I am maintaining a C# desktop application, on windows 7, using Visual Studio 2013. And somewhere in the code there is the following line, that tries to create a 0.01 decimal value, using a Decimal(Int32[]) constructor:
decimal d = new decimal(new int[] { 1, 0, 0, 131072 });
First question is, is it different from the following?
decimal d = 0.01M;
If it is not different, why the developer has gone through the trouble of coding like that?
I need to change this line in order to create dynamic values.
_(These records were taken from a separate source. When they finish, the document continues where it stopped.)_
-- ==== Sys2Proof/Laws/Table.lean ====
section
/-! SUPPORT. The laws of a table: a read after a write, and the canonical form every operation keeps. -/

namespace Sys2Proof.Machine

@[simp] theorem Table.read_nil (fill i : Nat) : Table.read fill [] i = fill := rfl

theorem Table.read_cons (fill j v i : Nat) (rest : Table) :
    Table.read fill ((j, v) :: rest) i = if i = j then v else Table.read fill rest i := rfl

theorem Table.read_insert (fill i v j : Nat) (t : Table) :
    (t.insert i v).read fill j = if j = i then v else t.read fill j := by
  induction t with
  | nil => simp [Table.insert, Table.read_cons]
  | cons e rest ih =>
    obtain ⟨k, u⟩ := e
    simp only [Table.insert]
    split
    · simp [Table.read_cons]
    · split
      · subst_vars
        simp only [Table.read_cons]
        split <;> simp_all
      · simp only [Table.read_cons, ih]
        by_cases hj : j = k
        · have hne : ¬ j = i := by omega
          rw [if_pos hj, if_neg hne, if_pos hj]
        · rw [if_neg hj, if_neg hj]

theorem Table.read_erase (fill i j : Nat) (t : Table) :
    (t.erase i).read fill j = if j = i then fill else t.read fill j := by
  induction t with
  | nil => simp [Table.erase]
  | cons e rest ih =>
    obtain ⟨k, u⟩ := e
    simp only [Table.erase, List.filter_cons] at ih ⊢
    by_cases hk : k = i
    · subst hk
      simp only [bne_self_eq_false, Bool.false_eq_true, if_false, ih, Table.read_cons]
      split <;> simp_all
    · have hb : (k != i) = true := by simpa using hk
      simp only [hb, if_true, Table.read_cons, ih]
      split
      · subst_vars
        simp [hk]
      · rfl

/-- A write changes the entry it names and no other (20_memory.md R66). -/
theorem Table.read_write (fill i v j : Nat) (t : Table) :
    (t.write fill i v).read fill j = if j = i then v else t.read fill j := by
  unfold Table.write
  split
  · subst_vars
    exact Table.read_erase _ i j t
  · exact Table.read_insert fill i v j t

@[simp] theorem Table.read_write_self (fill i v : Nat) (t : Table) : (t.write fill i v).read fill i = v := by
  simp [Table.read_write]

theorem Table.read_write_of_ne (fill i v j : Nat) (t : Table) (h : j ≠ i) :
    (t.write fill i v).read fill j = t.read fill j := by
  simp [Table.read_write, h]

theorem Table.wfFrom_cons (fill size bound lo j v : Nat) (rest : Table) :
    Table.wfFrom fill size bound lo ((j, v) :: rest) = true ↔
      lo ≤ j ∧ j < size ∧ v ≠ fill ∧ v < bound ∧ Table.wfFrom fill size bound (j + 1) rest = true := by
  simp [Table.wfFrom, and_assoc]

theorem Table.wfFrom_mono (fill size bound lo lo' : Nat) (t : Table) (h : lo' ≤ lo)
    (ht : t.wfFrom fill size bound lo = true) : t.wfFrom fill size bound lo' = true := by
  cases t with
  | nil => rfl
  | cons e rest =>
    rw [Table.wfFrom_cons] at ht ⊢
    exact ⟨by omega, ht.2⟩

theorem Table.wfFrom_erase (fill size bound i : Nat) (t : Table) :
    ∀ lo, t.wfFrom fill size bound lo = true → (t.erase i).wfFrom fill size bound lo = true := by
  induction t with
  | nil => intro lo _; rfl
  | cons e rest ih =>
    obtain ⟨j, v⟩ := e
    intro lo h
    rw [Table.wfFrom_cons] at h
    have hr := ih (j + 1) h.2.2.2.2
    simp only [Table.erase, List.filter_cons] at hr ⊢
    split
    · rw [Table.wfFrom_cons]
      exact ⟨h.1, h.2.1, h.2.2.1, h.2.2.2.1, hr⟩
    · exact Table.wfFrom_mono _ _ _ _ _ _ (by omega) hr

theorem Table.wfFrom_insert (fill size bound i v : Nat) (hi : i < size) (hv : v < bound) (hf : v ≠ fill)
    (t : Table) : ∀ lo, lo ≤ i → t.wfFrom fill size bound lo = true →
      (t.insert i v).wfFrom fill size bound lo = true := by
  induction t with
  | nil =>
    intro lo hlo _
    simp only [Table.insert, Table.wfFrom_cons]
    exact ⟨hlo, hi, hf, hv, rfl⟩
  | cons e rest ih =>
    obtain ⟨j, u⟩ := e
    intro lo hlo h
    rw [Table.wfFrom_cons] at h
    obtain ⟨h1, h2, h3, h4, h5⟩ := h
    simp only [Table.insert]
    split
    · rw [Table.wfFrom_cons, Table.wfFrom_cons]
      exact ⟨hlo, hi, hf, hv, by omega, h2, h3, h4, h5⟩
    · split
      · subst_vars
        rw [Table.wfFrom_cons]
        exact ⟨hlo, hi, hf, hv, h5⟩
      · rw [Table.wfFrom_cons]
        exact ⟨h1, h2, h3, h4, ih (j + 1) (by omega) h5⟩

/-- A write of a value of the width inside the table keeps the canonical form. -/
theorem Table.wf_write (fill size bound i v : Nat) (t : Table) (hi : i < size) (hv : v < bound)
    (ht : t.wf fill size bound = true) : (t.write fill i v).wf fill size bound = true := by
  unfold Table.write Table.wf at *
  split
  · exact Table.wfFrom_erase fill size bound i t 0 ht
  · rename_i hf
    exact Table.wfFrom_insert fill size bound i v hi hv hf t 0 (by omega) ht

@[simp] theorem Table.wf_nil (fill size bound : Nat) : Table.wf fill size bound [] = true := rfl

theorem Table.read_lt_of_wfFrom (fill size bound : Nat) (hfill : fill < bound) (t : Table) :
    ∀ lo, t.wfFrom fill size bound lo = true → ∀ i, t.read fill i < bound := by
  induction t with
  | nil => intro _ _ i; exact hfill
  | cons e rest ih =>
    obtain ⟨j, v⟩ := e
    intro lo h i
    rw [Table.wfFrom_cons] at h
    rw [Table.read_cons]
    split
    · exact h.2.2.2.1
    · exact ih (j + 1) h.2.2.2.2 i

/-- Every entry of a well-formed table holds a value of its width (10_state.md R30). -/
theorem Table.read_lt (fill size bound i : Nat) (t : Table) (hfill : fill < bound)
    (ht : t.wf fill size bound = true) : t.read fill i < bound :=
  Table.read_lt_of_wfFrom fill size bound hfill t 0 ht i

theorem Table.read_below (fill size bound : Nat) (t : Table) :
    ∀ lo, t.wfFrom fill size bound lo = true → ∀ i < lo, t.read fill i = fill := by
  induction t with
  | nil => intro _ _ _ _; rfl
  | cons e rest ih =>
    obtain ⟨j, v⟩ := e
    intro lo h i hi
    rw [Table.wfFrom_cons] at h
    rw [Table.read_cons, if_neg (by omega)]
    exact ih (j + 1) h.2.2.2.2 i (by omega)

theorem Table.ext_from (fill size bound : Nat) (t : Table) : ∀ (t' : Table) (lo lo' : Nat),
    t.wfFrom fill size bound lo = true → t'.wfFrom fill size bound lo' = true →
    (∀ i, t.read fill i = t'.read fill i) → t = t' := by
  induction t with
  | nil =>
    intro t' lo lo' _ h' heq
    cases t' with
    | nil => rfl
    | cons e rest =>
      obtain ⟨j, v⟩ := e
      rw [Table.wfFrom_cons] at h'
      have := heq j
      simp only [Table.read_nil, Table.read_cons, if_true] at this
      exact absurd this.symm h'.2.2.1
  | cons e rest ih =>
    obtain ⟨j, v⟩ := e
    intro t' lo lo' h h' heq
    rw [Table.wfFrom_cons] at h
    cases t' with
    | nil =>
      have := heq j
      simp only [Table.read_nil, Table.read_cons, if_true] at this
      exact absurd this h.2.2.1
    | cons e' rest' =>
      obtain ⟨k, u⟩ := e'
      rw [Table.wfFrom_cons] at h'
      have hjk : j = k := by
        rcases Nat.lt_trichotomy j k with hlt | heq' | hgt
        · have := heq j
          rw [Table.read_cons, if_pos rfl, Table.read_cons, if_neg (by omega),
            Table.read_below fill size bound rest' (k + 1) h'.2.2.2.2 j (by omega)] at this
          exact absurd this h.2.2.1
        · exact heq'
        · have := heq k
          rw [Table.read_cons, if_neg (by omega), Table.read_cons, if_pos rfl,
            Table.read_below fill size bound rest (j + 1) h.2.2.2.2 k (by omega)] at this
          exact absurd this.symm h'.2.2.1
      subst hjk
      have hv : v = u := by simpa [Table.read_cons] using heq j
      subst hv
      have hrest : rest = rest' := by
        refine ih rest' (j + 1) (j + 1) h.2.2.2.2 h'.2.2.2.2 fun i => ?_
        by_cases hi : i = j
        · subst hi
          rw [Table.read_below fill size bound rest (i + 1) h.2.2.2.2 i (by omega),
            Table.read_below fill size bound rest' (i + 1) h'.2.2.2.2 i (by omega)]
        · have := heq i
          rwa [Table.read_cons, Table.read_cons, if_neg hi, if_neg hi] at this
      rw [hrest]

/-- Canonical tables that read alike are the same data. -/
theorem Table.ext_of_read (fill size bound : Nat) (t t' : Table) (ht : t.wf fill size bound = true)
    (ht' : t'.wf fill size bound = true) (h : ∀ i, t.read fill i = t'.read fill i) : t = t' :=
  Table.ext_from fill size bound t t' 0 0 ht ht' h

end Sys2Proof.Machine
end

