theorem step_ignoresResponses (s : State) : IgnoresResponses fun rs => step (s.withResponses rs) := by
  match hq : s.requests with
  | [] =>
    refine .next s [] fun rs => ?_
    rw [List.append_nil]
    exact step_idle hq
  | .reset :: rest =>
    cases hl : s.cfg.legal with
    | false => exact .refused _ fun rs => (illegalConfigurationRefused.2 (s.withResponses rs) hl).2 rest hq
    | true =>
      refine .next { State.resetOf s.cfg with requests := rest } [] fun rs => ?_
      rw [List.append_nil]
      exact step_reset_of_legal hl hq
  | .command w :: rest =>
    have hstep (rs : List ResponseWord) :
        step (s.withResponses rs) = exec (decode w) (State.withResponses { s with requests := rest } rs) :=
      step_command hq
    simp only [hstep]
    exact exec_ignoresResponses (decode w) { s with requests := rest }

/-- Settles O53: the step on the state's own responses is the step on any others. -/
theorem responsesAreNeverRead : Obligations.ResponsesAreNeverRead := by
  intro s rs
  obtain ⟨q, hq⟩ | ⟨s₁, new, hnext⟩ := step_ignoresResponses s
  · have hs : step s = .refused q := hq s.responses
    refine ⟨fun s' h => ?_, fun q' h => ?_⟩
    · rw [hs] at h
      cases h
    · rw [hs] at h
      exact (hq rs).trans h
  · have hs : step s = .next { s₁ with responses := s.responses ++ new } := hnext s.responses
    refine ⟨fun s' h => ?_, fun q h => ?_⟩
    · rw [hs] at h
      obtain rfl := Host.Outcome.next.inj h
      exact ⟨new, rfl, hnext rs⟩
    · rw [hs] at h
      cases h

/-! ### RD loses no bit (44_interface_ops.md R183) -/

theorem pow2_le_of_le_64 {b : Nat} (h : b ≤ 64) : pow2 b ≤ 2 ^ 64 := Nat.pow_le_pow_right (by decide) h

/-- The counters and histories of the kind are no wider than 64 bits. -/
theorem State.Inv.readElement_lt {s : State} (h : s.Inv) {sel : Sel} {i v : Nat}
    (hv : s.readElement sel i = some v) : v < 2 ^ 64 := by
  have hp : sel.present s.cfg.kind = true := by rw [← s.isSome_readElement sel i, hv, Option.isSome_some]
  cases sel with
  | smithCtr =>
    have hk := Sel.present_smithCtr_iff.1 hp
    obtain rfl := Option.some.inj ((State.readElement_smithCtr hk).symm.trans hv)
    exact Nat.lt_of_lt_of_le (h.ctrS_lt hk) (pow2_le_of_le_64 (Config.smithWidths h.1.1 hk).cbS_le)
  | gshareTable =>
    have hk := Sel.present_gshareTable_iff.1 hp
    obtain rfl := Option.some.inj ((State.readElement_gshareTable hk).symm.trans hv)
    exact Nat.lt_of_lt_of_le (h.readT_lt hk i) (pow2_le_of_le_64 (Config.tableWidths h.1.1 hk).cbT_le)
  | chooser =>
    have hk := Sel.present_chooser_iff.1 hp
    obtain rfl := Option.some.inj ((State.readElement_chooser hk).symm.trans hv)
    exact Nat.lt_of_lt_of_le (h.readC_lt hk i) (pow2_le_of_le_64 (Config.hybridWidths h.1.1 hk).cbC_le)
  | hybGshareTable =>
    have hk := Sel.present_hybGshareTable_iff.1 hp
    obtain rfl := Option.some.inj ((State.readElement_hybGshareTable hk).symm.trans hv)
    exact Nat.lt_of_lt_of_le (h.readTG_lt hk i) (pow2_le_of_le_64 (Config.hybridWidths h.1.1 hk).cbT_le)
  | hybBimodalTable =>
    have hk := Sel.present_hybBimodalTable_iff.1 hp
    obtain rfl := Option.some.inj ((State.readElement_hybBimodalTable hk).symm.trans hv)
    exact Nat.lt_of_lt_of_le (h.readTB_lt hk i) (pow2_le_of_le_64 (Config.hybridWidths h.1.1 hk).cbT_le)
  | ghr =>
    by_cases hk : s.cfg.kind = .hybrid
    · have hwidths := Config.hybridWidths h.1.1 hk
      obtain rfl := Option.some.inj ((State.readElement_ghr_of_hybrid hk).symm.trans hv)
      exact Nat.lt_of_lt_of_le (h.ghrGG_lt hk)
        (pow2_le_of_le_64 (hwidths.n_le_m1.trans (hwidths.m1_le.trans (by decide))))
    · have hk' : s.cfg.kind = .gshare ∨ s.cfg.kind = .bimodal := by
        cases hkind : s.cfg.kind <;> simp_all [Sel.present]
      have hwidths := Config.tableWidths h.1.1 hk'
      obtain rfl := Option.some.inj ((State.readElement_ghr_of_table hk').symm.trans hv)
      exact Nat.lt_of_lt_of_le (h.ghrG_lt hk')
        (pow2_le_of_le_64 (hwidths.n_le_m.trans (hwidths.m_le.trans (by decide))))
  | reserved110 | reserved111 => cases hp
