-- ==== Sys2Proof/Machine/State.lean ====
section
/-! DEFINITION. The state of one PX9 package: plain data, holding every piece of state the spec gives the machine, and the
state after reset. Maps are lists of (key, value) pairs with rising keys. -/

namespace Sys2Proof.Machine

/-- Why the machine itself stops. -/
inductive Fault where
  /-- raised by every step after a package trip: nothing further is performed and only a reset restarts the package (R399).
  Safe: the hardware performs nothing either. -/
  | tripped
  deriving DecidableEq, Repr

/-- Why an instruction has no meaning. -/
inductive Refusal where
  /-- raised by an arm of `exec` whose meaning is not written. Safe: the machine stops. -/
  | notModelled (mnemonic : String)
  deriving DecidableEq, Repr

/-- What a meaning answers. -/
abbrev Out (σ : Type) := Host.Outcome σ Fault Refusal

/-- Registers by index; an unlisted register reads 0. -/
abbrev Regs := List (Nat × W)

/-! ### Threads and deals -/

/-- The State field of a thread (R14). -/
inductive TState where | waiting | dealt | parked | retired
  deriving DecidableEq, Repr

/-- A fault record (R263, R239): cause and code of R231, the faulting instruction, the data address, POS, the FP flags and
the continuation of `trap`. -/
structure FaultInfo where
  cause : Nat
  code : Nat
  pc : D64
  vaddr : D64
  pos : Nat
  flags : BitVec 5
  next : D64
  deriving DecidableEq, Repr

/-- Why a thread is parked: its own fault, a system lock (R198), crew-hold or quad-hold (R168, R169), or a withdrawal by a
save (R355). -/
inductive ParkKind where | own | sysLock (asid : Nat) | crewHold | quadHold | withdrawn
  deriving DecidableEq, Repr

/-- A parked thread: why, its record, how many threads its unit has (1, 4 or 32), and whether it has been resolved in place
and waits for its unit or for the end of its deal (R170, R264). -/
structure Park where
  kind : ParkKind
  info : FaultInfo
  unitSize : Nat
  resolved : Bool
  deriving DecidableEq, Repr

/-- What has been found of the header at TRAPENT (R137): it has not been read, it could not be read when a thread was delivered, or it
is a trap-entry block or none. -/
inductive TrapCheck where | unread | unreadable | good | bad
  deriving DecidableEq, Repr

/-- A thread of a group (R13 to R17, R137). `next` is its next block, or the block it is in while dealt or parked; `ret` the
instruction a resumed thread restarts at; `entry` whether it holds a kitty entry; `owed` whether its bit is owed (R252);
`fence` the scope of a release fence that its next strong store or atomic completes (R286); `lane` the lane it last parked in (R170); `entering` the cause with which it was delivered to a trap-entry block whose header
could not be read then (R137; log 34). -/
structure Thread where
  st : TState
  next : D64
  ret : Option D64
  v : Regs
  k : BitVec 8
  q : Regs
  parkMask : BitVec 12
  isTask : Bool
  trap : Option FaultInfo
  park : Option Park
  entry : Bool
  owed : Bool
  fence : Option Nat
  lane : Nat
  entering : Option FaultInfo
  deriving DecidableEq, Repr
Something like:
decimal d = (decimal) (1 / Math.Pow(10, digitNumber));
Am I going to cause some unwanted behavior this way?
It seems useful to me when the source of the decimal consists of bits.
The decimal used in .NET has an implementation that is based on a sequence of bit parameters (not just one stream of bits like with an int), so it can be useful to construct a decimal with bits when you communicate with other systems which return a decimal through a blob of bytes (a socket, from a piece of memory, etc).
It is easy now to convert the set of bits to a decimal now. No need for fancy conversion code. Also, you can construct a decimal from the inputs defined in the standard, which makes it convenient for testing the .NET framework too.
The decimal(int[] bits) constructor allows you to give a bitwise definition of the decimal you're creating bits must be a 4 int array where:
bits 0, 1, and 2 make up the 96-bit integer number.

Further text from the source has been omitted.